Principle:Volcengine Verl SAPO Algorithm
| Knowledge Sources | |
|---|---|
| Domains | Reinforcement_Learning, Policy_Optimization, RLHF |
| Last Updated | 2026-02-07 18:00 GMT |
Overview
A policy optimization algorithm that replaces PPO's hard clipping with smooth exponential advantage weighting controlled by asymmetric temperature parameters.
Description
Smooth Advantage Policy Optimization (SAPO) is a reinforcement learning algorithm that addresses a limitation of PPO's clipped surrogate objective. Instead of hard-clipping the probability ratio to [1-epsilon, 1+epsilon], SAPO applies a smooth exponential function to the advantage, using two separate temperature parameters:
- tau_pos — Controls the weight of positive advantages (good actions)
- tau_neg — Controls the weight of negative advantages (bad actions)
When tau_neg > tau_pos (the recommended setting from the paper), the algorithm applies stronger correction to poor actions than reward to good ones, creating an asymmetric optimization pressure. This avoids the discontinuity of PPO clipping while maintaining stable policy updates.
SAPO is implemented in verl by setting loss_mode=sapo in the actor configuration, which switches the policy loss computation from clipped surrogate to smooth exponential weighting.
Usage
Use this principle when training language models with RL and you want smoother optimization dynamics than PPO clipping provides. It is particularly suited for large MoE models (e.g., Qwen3-30B-A3B) where the discontinuity of PPO clipping can cause unstable training.
Theoretical Basis
The SAPO loss replaces PPO's clipped objective with:
Pseudo-code Logic:
# Abstract algorithm (NOT real implementation)
ratio = new_policy_prob / old_policy_prob
advantage = compute_advantage(rewards, values)

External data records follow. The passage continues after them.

/-- The form of a node entry (R276, R273): fields, and its parameter block's place. -/
def nodeChecks (im : Bytes) (len tensors : Nat) (tables : List (Nat × Nat)) (n : Node) : List (Bool × Nat) :=
  let o := n.off
  let w3 := leAt im (o + 12) 4
  let known := fun (x : Nat) => decide (x < tensors) || decide (x = 0xFFFF)
  let t := fld w3 15 8
  let hasPar := decide (paramWords n.kind ≠ 0)
  let need := 4 * paramWords n.kind
  [ (!known n.weight, o), (decide (leAt im (o + 2) 1 ≠ 0), o + 2), (decide (n.kind = 0 ∨ 0x0D < n.kind), o + 3),
    (!decide (n.output < tensors), o + 4), (!known n.input, o + 6), (decide (leAt im (o + 8) 2 ≠ 0), o + 8),
    (!known n.second, o + 10), (decide (fld w3 3 0 ≠ 0), o + 12),
    (decide (fld w3 5 5 = 0 ∧ w3 / 64 ≠ 0) || decide (fld w3 5 5 = 0 ∧ fld w3 4 4 ≠ 0), o + 12) ]
  ++ (if fld w3 5 5 = 1 then (decide (1 ≤ t ∧ t ≤ 7 ∨ 128 ≤ t), o + 13) :: corrChecks w3 (o + 12) else [])
  ++ [ (decide (n.parOff % 16 ≠ 0), o + 16),
       (if hasPar then decide (n.parOff < 64 ∨ len < n.parOff + n.parLen) else decide (n.parOff ≠ 0), o + 16),
       (hasPar && tables.any (fun e => decide (n.parOff < e.1 + e.2 ∧ e.1 < n.parOff + n.parLen)), o + 16),
       (decide (leAt im (o + 20) 2 ≠ 0), o + 20),
       (decide (n.parLen % 16 ≠ 0), o + 22),
       (if hasPar then decide (n.parLen < need) else decide (n.parLen ≠ 0), o + 22) ]
  ++ (if hasPar then (List.range (n.parLen / 4 - paramWords n.kind)).map (fun j =>
        (decide (n.par im (paramWords n.kind + j) ≠ 0), n.parOff + 4 * (paramWords n.kind + j))) else [])

/-- Fields of an ATTENTION node's parameter block (R305). -/
def attnChecks (im : Bytes) (cls : Nat) (n : Node) : List (Bool × Nat) :=
  let p := n.parOff
  let h := leAt im (p + 2) 2
  let g := leAt im p 2
  let d := leAt im (p + 6) 2
  let mask := leAt im (p + 5) 1
  let cached := decide (n.weight ≠ 0xFFFF)
  let ctx := leAt im (p + 12) 4
  let r := leAt im (p + 22) 2
  let rows := leAt im (p + 28) 2
  [ (decide (g = 0 ∨ h < g) || decide (h % max g 1 ≠ 0), p), (decide (h = 0 ∨ 256 < h), p + 2),
    (decide (2 < leAt im (p + 4) 1), p + 4), (decide (1 < mask) || (cached && decide (mask = 1)), p + 5),
    (decide (d < 32 ∨ 256 < d ∨ d % 32 ≠ 0), p + 6),
    (decide (ctx % 32 ≠ 0) || (if cached then decide (ctx < 32 ∨ 131072 < ctx) else decide (ctx < 64 ∨ 2048 < ctx)), p + 12),
    (let b := BitVec.ofNat 32 (leAt im (p + 16) 4)
     decide (b ≠ 0) && (!f32isFinite b || !f32lt 0 b), p + 16),
    (decide (leAt im (p + 20) 2 ≠ 0), p + 20), (decide (r % 2 ≠ 0 ∨ d < r), p + 22),
    (decide (leAt im (p + 24) 2 ≠ 0), p + 24),
    (let m := leAt im (p + 26) 2; if cached then decide (63 < m) else decide (m ≠ 0xFFFF), p + 26),
    (if cached then decide (rows ≠ 0) else decide (rows = 0 ∨ 4096 < rows), p + 28),
    (decide (leAt im (p + 30) 2 ≠ 0), p + 30), (if cached then decide (cls ≠ 2) else decide (cls = 2), n.off + 3) ]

# Instead of PPO clipping:
# clipped_ratio = clip(ratio, 1-eps, 1+eps)
# loss = -min(ratio * advantage, clipped_ratio * advantage)
# SAPO uses smooth exponential weighting:
if advantage >= 0:
weight = exp(advantage / tau_pos)
else:
weight = exp(advantage / tau_neg)
loss = -weight * ratio * advantage
The key insight is that with tau_neg > tau_pos, negative advantages receive stronger gradients, making the policy more conservative about generating low-quality outputs.